-- ==== Sys2Proof/Machine/Csr.lean ====
section
/-! DEFINITION. The CSRs (R402, R425): their levels, how each is read, and what a write stores by its field rules (R4, R25,
R39, R66, R70, R76, R82, R83, R171, R183, R234, R264, R272, R277, R287, R308, R371, R373, R376, R387, R393, R399). -/

namespace Sys2Proof.Machine

/-- Who may access a CSR (R425). -/
inductive CsrLevel where
  | user | userRo | ref | refRo
deriving DecidableEq, Repr
/-- The level of a CSR number, none where it names no CSR. -/
def csrLevel (n : Nat) : Option CsrLevel :=
  if n ≤ 0x00A then some .user
  else if 0x010 ≤ n && decide (n ≤ 0x014) then some .userRo
  else if n = 0x018 then some .user
  else if n = 0x019 then some .userRo
  else if 0x020 ≤ n && decide (n ≤ 0x024) then some .user
  else if n = 0x025 then some .userRo
  else if n = 0x026 then some .user
  else if 0x100 ≤ n && decide (n ≤ 0x10A) then some .ref
  else if n = 0x10B then some .refRo
  else if 0x110 ≤ n && decide (n ≤ 0x11F) then some .ref
  else if 0x180 ≤ n && decide (n ≤ 0x186) then some .refRo
  else none

/-- How a CSR instruction combines the old value with its operand (R402). -/
inductive CsrOp where
  | write | set | clear
deriving DecidableEq, Repr
def CsrOp.apply (o : CsrOp) (old a : Word) : Word :=
  match o with
  | .write => a
  | .set => old ||| a
  | .clear => old &&& ~~~ a
/-- Bits of a W1C field that a CSR instruction clears (R402). -/
def CsrOp.clears (o : CsrOp) (a : Word) : Word :=
  match o with
  | .set => 0
  | _ => a

/-! ## Field rules -/

/-- Keep the bits of a mask. -/
def keep (m v : Word) : Word := v &&& m
def fmt8Store (old v : Word) : Word := if v &&& 7 = 0 then keep 0x18 v ||| keep 7 old else keep 0x1F v
def pgszStore (old v : Word) : Word := if v &&& 3 = 3 then old else keep 3 v
/-- One field of TACT (R373). -/
def tactField (old v : Word) (lo : Nat) : Word :=
  let x := nfld v.toNat lo 3
  BitVec.ofNat 64 ((if 2 ≤ x && decide (x ≤ 4) then x else nfld old.toNat lo 3) * 2 ^ lo)
def tactStore (old v : Word) : Word := tactField old v 0 ||| tactField old v 3 ||| tactField old v 6 ||| tactField old v 9
def stkbaseStore (v : Word) : Word := keep 0x1F0000 v
def tvecStore (v : Word) : Word := keep 0x9FFF v
def cgrpStore (v : Word) : Word := keep 0x80FFF7FFFFFFFFFF v
def savebaseStore (v : Word) : Word := keep 0xFFFFFFFFFFFF0003 v
def redctlStore (v : Word) : Word := keep 0xFFFFFFFFFFFFFF01 v

/-- Whether a handler's compute frame holds only values that a CSRW could store (R42). -/
def Csrs.frameOk (c : Csrs) : Bool :=
  c.rmode == keep 0xF c.rmode && c.fmt8 == keep 0x1F c.fmt8 && c.fmt8 &&& 7 != 0 && c.srseed == keep 0xFFFFFFFF c.srseed &&
  c.ftrap == keep 0x7F c.ftrap && c.pgsz == keep 3 c.pgsz && c.pgsz != 3 && c.stkbase == stkbaseStore c.stkbase &&
  c.tvec == tvecStore c.tvec && c.tact == tactStore 0 c.tact &&
  [0, 3, 6, 9].all fun lo => decide (2 ≤ nfld c.tact.toNat lo 3)

/-! ## Reading -/

/-- TSTAT (R371). -/
def Csrs.tstat (c : Csrs) : Word := BitVec.ofNat 64 (c.aborts.toNat * 256 + if c.inTrap then 1 else 0)
/-- ENGST (R234). -/
def EngStat.word (e : EngStat) : Word :=
  BitVec.ofNat 64 (e.orph.toNat * 2 ^ 48 + e.fcause.toNat * 2 ^ 32 + e.feng.toNat * 2 ^ 29 + (if e.fault then 2 ^ 28 else 0) + e.flags.toNat)
/-- PARTRECT (R343). -/
def Partition.rect (p : Partition) : Word := BitVec.ofNat 64 (p.y1 * 2 ^ 21 + p.x1 * 2 ^ 14 + p.y0 * 2 ^ 7 + p.x0)
/-- LINKST (R422). -/
def State.linkst (s : State) : Word :=
  BitVec.ofNat 64 (ofElems 2 ((List.range 4).map fun n => (tget {} s.links n : LinkPort).st.toNat))
/-- The context that CTXSEL of a partition selects; a referee reaches its own partition's contexts only (R345, R387). -/
def selCtx (s : State) (p : Partition) : Option Nat :=
  let c := p.ctxsel.toNat % 256
  if (s.ctx c).owner = p.owner then some c else none

/-- The value of a CSR for tile t. -/
def csrRead (s : State) (t n : Nat) : Word :=
  let x := s.tile t
  let c := x.csr
  let p := (s.partOf t).getD { owner := 0, x0 := 0, y0 := 0, x1 := 0, y1 := 0 }
  let f := s.field (fieldOf t)
  match n with
  | 0x000 => c.rmode
  | 0x001 => c.fflags
  | 0x002 => c.ftrap
  | 0x003 => c.fmt8
  | 0x004 => c.srseed
  | 0x005 => c.qmap
  | 0x006 => c.pgsz
  | 0x007 => c.stkbase
  | 0x008 => (x.regs.getLc 0).setWidth 64
  | 0x009 => (x.regs.getLc 1).setWidth 64
  | 0x00A => (x.regs.getLc 2).setWidth 64
  | 0x010 => BitVec.ofNat 64 t
  | 0x011 => BitVec.ofNat 64 (fieldOf t)
  | 0x012 => BitVec.ofNat 64 (s.ownerOf t)
  | 0x013 => p.rect
  | 0x014 => BitVec.ofNat 64 (s.ctxOf t % 256)
  | 0x018 => x.eng.stat.word
  | 0x019 => x.eng.stat.pos
  | 0x020 => c.tcause
  | 0x021 => c.tepc
  | 0x022 => c.taddr
  | 0x023 => c.tvec
  | 0x024 => c.tact
  | 0x025 => c.tstat
  | 0x026 => if c.enghold then 1 else 0
  | 0x100 => ((selCtx s p).map fun k => (s.ctx k).savebase).getD 0
  | 0x101 => p.evbase
  | 0x102 => p.evhead
  | 0x103 => p.evtail
  | 0x104 => ((selCtx s p).map fun k => (s.ctx k).redctl).getD 0
  | 0x105 => p.chgaptNext
  | 0x106 => p.chretryNext
  | 0x107 => p.ctxsel
  | 0x108 => p.agectl
  | 0x109 => p.rbctl
  | 0x10A => p.drainmax
  | 0x10B => s.sec.alarmpol
  | 0x180 => f.didt
  | 0x181 => f.pgctl
  | 0x182 => f.icrit
  | 0x183 => f.hbctl
  | 0x184 => f.shdint
  | 0x185 => f.meshctl
  | 0x186 => s.linkst
  | _ => if 0x110 ≤ n && decide (n ≤ 0x11F) then tget 0 s.coll.grpNext (n - 0x110) else 0

/-! ## Writing -/

/-- The pages of a save area of k slots, by their 2 MiB or 512 MiB leaves (R387). -/
def savePages (s : State) (c : Nat) (base : Word) (k : Nat) : List TlbEnt :=
  let bytes := 0x1000 + k * 2 ^ 21
  List.eraseDups <| (List.range (bytes / 2 ^ 21 + 2)).filterMap fun i =>
    let va : Word := BitVec.ofNat 64 (base.toNat / 2 ^ 21 * 2 ^ 21 + i * 2 ^ 21)
    if base.toNat + bytes ≤ va.toNat then none
    else
      match walkCtx s c va.toNat 21, walkCtx s c va.toNat 29 with
      | .ok (a, p, _), _ => some ⟨c, 1, va.toNat / 2 ^ 21, BitVec.ofNat 64 p, a⟩
      | _, .ok (a, p, _) => some ⟨c, 2, va.toNat / 2 ^ 29, BitVec.ofNat 64 p, a⟩
      | _, _ => none
/-- Save blocks of the largest configuration of a context: one a slot in each of its runs. -/
def ctxSlots (s : State) (c : Nat) : Nat :=
  ((s.cfgs.filter (·.ctx == c)).map fun k => k.image.actors.length * Nat.max 1 k.runs.length).foldl Nat.max 0
/-- Lock the save area's translations of a context in all 64 gateways, each with up to 1,024 locked entries, for a PIN of 1; a pin
that does not fit leaves PIN at 0 (R387). DEDUCED: notes/assumptions/80.md. -/
def pinArea (s : State) (c : Nat) (v : Word) : State :=
  let freed (f : FieldSt) : List TlbEnt := f.locked.filter (·.ctx != c)
  let ents := if nbit v.toNat 1 then savePages s c (keep 0xFFFFFFFFFFFF0000 v) (ctxSlots s c) else []
  let fits := (List.range Config.numFields).all fun n => decide ((freed (s.field n)).length + ents.length ≤ 1024)
  let v := if nbit v.toNat 1 && !fits then v &&& ~~~ 2 else v
  let ents := if fits then ents else []
  let s := (List.range Config.numFields).foldl (fun a n =>
    if (a.field n).locked.isEmpty && ents.isEmpty then a else a.modField n fun f => { f with locked := freed f ++ ents }) s
  s.modCtx c fun k => { k with savebase := v }
/-- A write of SAVEBASE (R387, R390): abandoned saves of the context start again. -/
def writeSavebase (s : State) (c : Nat) (v : Word) : State :=
  let s := pinArea s c (savebaseStore v)
  { s with cfgs := s.cfgs.map fun k => if k.ctx == c then { k with saveBad := [] } else k }
/-- The area is pinned again for a configuration that has joined its context. -/
def repin (s : State) (c : Nat) : State :=
  if nbit (s.ctx c).savebase.toNat 1 then pinArea s c (s.ctx c).savebase else s
/-- A write of REDCTL (R393). -/
def writeRedctl (s : State) (c : Nat) (v : Word) : State := s.modCtx c fun k => { k with redctl := redctlStore v }

/-- A write of a user-level CSR on a tile. -/
def Tile.csrWrite (x : Tile) (n : Nat) (o : CsrOp) (a : Word) : Tile :=
  let c := x.csr
  match n with
  | 0x000 => { x with csr := { c with rmode := keep 0xF (o.apply c.rmode a) } }
  | 0x001 => { x with csr := { c with fflags := keep 0x7F (o.apply c.fflags a) } }
  | 0x002 => { x with csr := { c with ftrap := keep 0x7F (o.apply c.ftrap a) } }
  | 0x003 => { x with csr := { c with fmt8 := fmt8Store c.fmt8 (o.apply c.fmt8 a) } }
  | 0x004 => { x with csr := { c with srseed := keep 0xFFFFFFFF (o.apply c.srseed a) } }
  | 0x005 => { x with csr := { c with qmap := o.apply c.qmap a } }
  | 0x006 => { x with csr := { c with pgsz := pgszStore c.pgsz (o.apply c.pgsz a) } }
  | 0x007 => { x with csr := { c with stkbase := stkbaseStore (o.apply c.stkbase a) } }
  | 0x008 => { x with regs := x.regs.putLc 0 ((o.apply ((x.regs.getLc 0).setWidth 64) a).setWidth 32) }
  | 0x009 => { x with regs := x.regs.putLc 1 ((o.apply ((x.regs.getLc 1).setWidth 64) a).setWidth 32) }
  | 0x00A => { x with regs := x.regs.putLc 2 ((o.apply ((x.regs.getLc 2).setWidth 64) a).setWidth 32) }
  | 0x018 =>
    let k := (o.clears a).toNat
    let y := { x with eng := { x.eng with stat := { x.eng.stat with flags := x.eng.stat.flags &&& ~~~ BitVec.ofNat 7 k } } }
    if nbit k 28 then y.clearFault else y
  | 0x020 => { x with csr := { c with tcause := keep 0xFF (o.apply c.tcause a) } }
  | 0x021 => { x with csr := { c with tepc := keep 0x1FFF (o.apply c.tepc a) } }
  | 0x022 => { x with csr := { c with taddr := o.apply c.taddr a } }
  | 0x023 => { x with csr := { c with tvec := tvecStore (o.apply c.tvec a) } }
  | 0x024 => { x with csr := { c with tact := tactStore c.tact (o.apply c.tact a) } }
  | 0x026 => { x with csr := { c with enghold := nbit (o.apply (if c.enghold then 1 else 0) a).toNat 0 } }
  | _ => x

/-- A write of a referee-level CSR of a partition. -/
def refWrite (s : State) (owner n : Nat) (o : CsrOp) (a : Word) : State :=
  match s.part owner with
  | none => s
  | some p =>
    let set (f : Partition → Partition) : State := s.modPart owner f
    match n with
    | 0x100 => match selCtx s p with
      | some c => writeSavebase s c (o.apply (s.ctx c).savebase a)
      | none => s
    | 0x101 => set fun p => { p with evbase := keep 0x1FE001 (o.apply p.evbase a) }
    | 0x102 => set fun p => { p with evhead := p.evhead &&& ~~~ keep 0xFFFF0000 (o.clears a) }
    | 0x103 => set fun p => { p with evtail := keep 0xFF (o.apply p.evtail a) }
    | 0x104 => match selCtx s p with
      | some c => writeRedctl s c (o.apply (s.ctx c).redctl a)
      | none => s
    | 0x105 => set fun p => { p with chgaptNext := keep 0xFFFF (o.apply p.chgaptNext a) }
    | 0x106 => set fun p => { p with chretryNext := keep 0xFFF (o.apply p.chretryNext a) }
    | 0x107 => set fun p => { p with ctxsel := keep 0xFF (o.apply p.ctxsel a) }
    | 0x108 => set fun p => { p with agectl := keep 0xFFFF (o.apply p.agectl a) }
    | 0x109 => set fun p => { p with rbctl := keep 0xFFFFFF01 (o.apply p.rbctl a) }
    | 0x10A => set fun p => { p with drainmax := keep 0xFFFFFFFF (o.apply p.drainmax a) }
    | _ =>
      if 0x110 ≤ n && decide (n ≤ 0x11F) then
        let old := tget 0 s.coll.grpNext (n - 0x110)
        { s with coll := { s.coll with grpNext := tset 0 s.coll.grpNext (n - 0x110) (cgrpStore (o.apply old a)) } }
      else s
/-- A write that firmware makes of a register of a field, or of ALARMPOL (R322, R327, R332, R280, R368, R382, R392). -/
def fieldWrite (s : State) (f n : Nat) (v : Word) : State :=
  match n with
  | 0x10B => if nbit s.sec.alarmpol.toNat 63 then s
    else { s with sec := { s.sec with alarmpol := keep 0x80000000FFFF0FFF v } }
  | 0x180 => s.modField f fun y => { y with didt := keep 0xFFFFFFFF v }
  | 0x181 => s.modField f fun y => { y with pgctl := keep 0xFFFFF v }
  | 0x182 => s.modField f fun y => { y with icrit := keep 0xFFFFFFFF v }
  | 0x183 => s.modField f fun y => { y with hbctl := keep 0xFFFFFF v }
  | 0x184 => s.modField f fun y => { y with shdint := keep 0xFFFF v }
  | 0x185 => s.modField f fun y => { y with meshctl := keep 0xFF v }
  | _ => s
/-- Firmware writes a rail's setpoint (R319): a field's compute rail within its range, less the throttle steps that stand (R320); an
edge I/O rail; the security island's. DESIGN CHOICE: notes/assumptions/82.md. -/
def railWrite (s : State) (n mv : Nat) : State :=
  if n < Config.numFields then
    let v := Nat.max 550 (Nat.min 900 mv)
    s.modField n fun y => { y with setMv := v, compMv := Nat.max 550 (v - (y.setMv - y.compMv)) }
  else if n < Config.numFields + 8 then { s with edgeMv := tset 0 s.edgeMv (n - Config.numFields) mv }
  else if n = Config.numFields + 8 then { s with secMv := mv }
  else s
/-- A CSR write by an instruction of tile t. DEDUCED: notes/assumptions/58.md. -/
def csrStore (s : State) (t n : Nat) (o : CsrOp) (a : Word) : State :=
  if n < 0x100 then s.modTile t fun x => x.csrWrite n o a else refWrite s (s.ownerOf t) n o a

end Sys2Proof.Machine
end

++++++++++++++++++++

Everything above from the line containing "64 (fieldOf t)" through the line containing "of 1; a pin" must be copied exactly. Nothing outside that range belongs in the answer.

  | 0x011 => BitVec.ofNat 64 (fieldOf t)
  | 0x012 => BitVec.ofNat 64 (s.ownerOf t)
  | 0x013 => p.rect
  | 0x014 => BitVec.ofNat 64 (s.ctxOf t % 256)
  | 0x018 => x.eng.stat.word
  | 0x019 => x.eng.stat.pos
  | 0x020 => c.tcause
  | 0x021 => c.tepc
  | 0x022 => c.taddr
  | 0x023 => c.tvec
  | 0x024 => c.tact
  | 0x025 => c.tstat
  | 0x026 => if c.enghold then 1 else 0
  | 0x100 => ((selCtx s p).map fun k => (s.ctx k).savebase).getD 0
  | 0x101 => p.evbase
  | 0x102 => p.evhead
  | 0x103 => p.evtail
  | 0x104 => ((selCtx s p).map fun k => (s.ctx k).redctl).getD 0
  | 0x105 => p.chgaptNext
  | 0x106 => p.chretryNext
  | 0x107 => p.ctxsel
  | 0x108 => p.agectl
  | 0x109 => p.rbctl
  | 0x10A => p.drainmax
  | 0x10B => s.sec.alarmpol
  | 0x180 => f.didt
  | 0x181 => f.pgctl
  | 0x182 => f.icrit
  | 0x183 => f.hbctl
  | 0x184 => f.shdint
  | 0x185 => f.meshctl
  | 0x186 => s.linkst
  | _ => if 0x110 ≤ n && decide (n ≤ 0x11F) then tget 0 s.coll.grpNext (n - 0x110) else 0

/-! ## Writing -/

/-- The pages of a save area of k slots, by their 2 MiB or 512 MiB leaves (R387). -/
def savePages (s : State) (c : Nat) (base : Word) (k : Nat) : List TlbEnt :=
  let bytes := 0x1000 + k * 2 ^ 21
  List.eraseDups <| (List.range (bytes / 2 ^ 21 + 2)).filterMap fun i =>
    let va : Word := BitVec.ofNat 64 (base.toNat / 2 ^ 21 * 2 ^ 21 + i * 2 ^ 21)
    if base.toNat + bytes ≤ va.toNat then none
    else
      match walkCtx s c va.toNat 21, walkCtx s c va.toNat 29 with
      | .ok (a, p, _), _ => some ⟨c, 1, va.toNat / 2 ^ 21, BitVec.ofNat 64 p, a⟩
      | _, .ok (a, p, _) => some ⟨c, 2, va.toNat / 2 ^ 29, BitVec.ofNat 64 p, a⟩
      | _, _ => none
/-- Save blocks of the largest configuration of a context: one a slot in each of its runs. -/
def ctxSlots (s : State) (c : Nat) : Nat :=
  ((s.cfgs.filter (·.ctx == c)).map fun k => k.image.actors.length * Nat.max 1 k.runs.length).foldl Nat.max 0
/-- Lock the save area's translations of a context in all 64 gateways, each with up to 1,024 locked entries, for a PIN of 1; a pin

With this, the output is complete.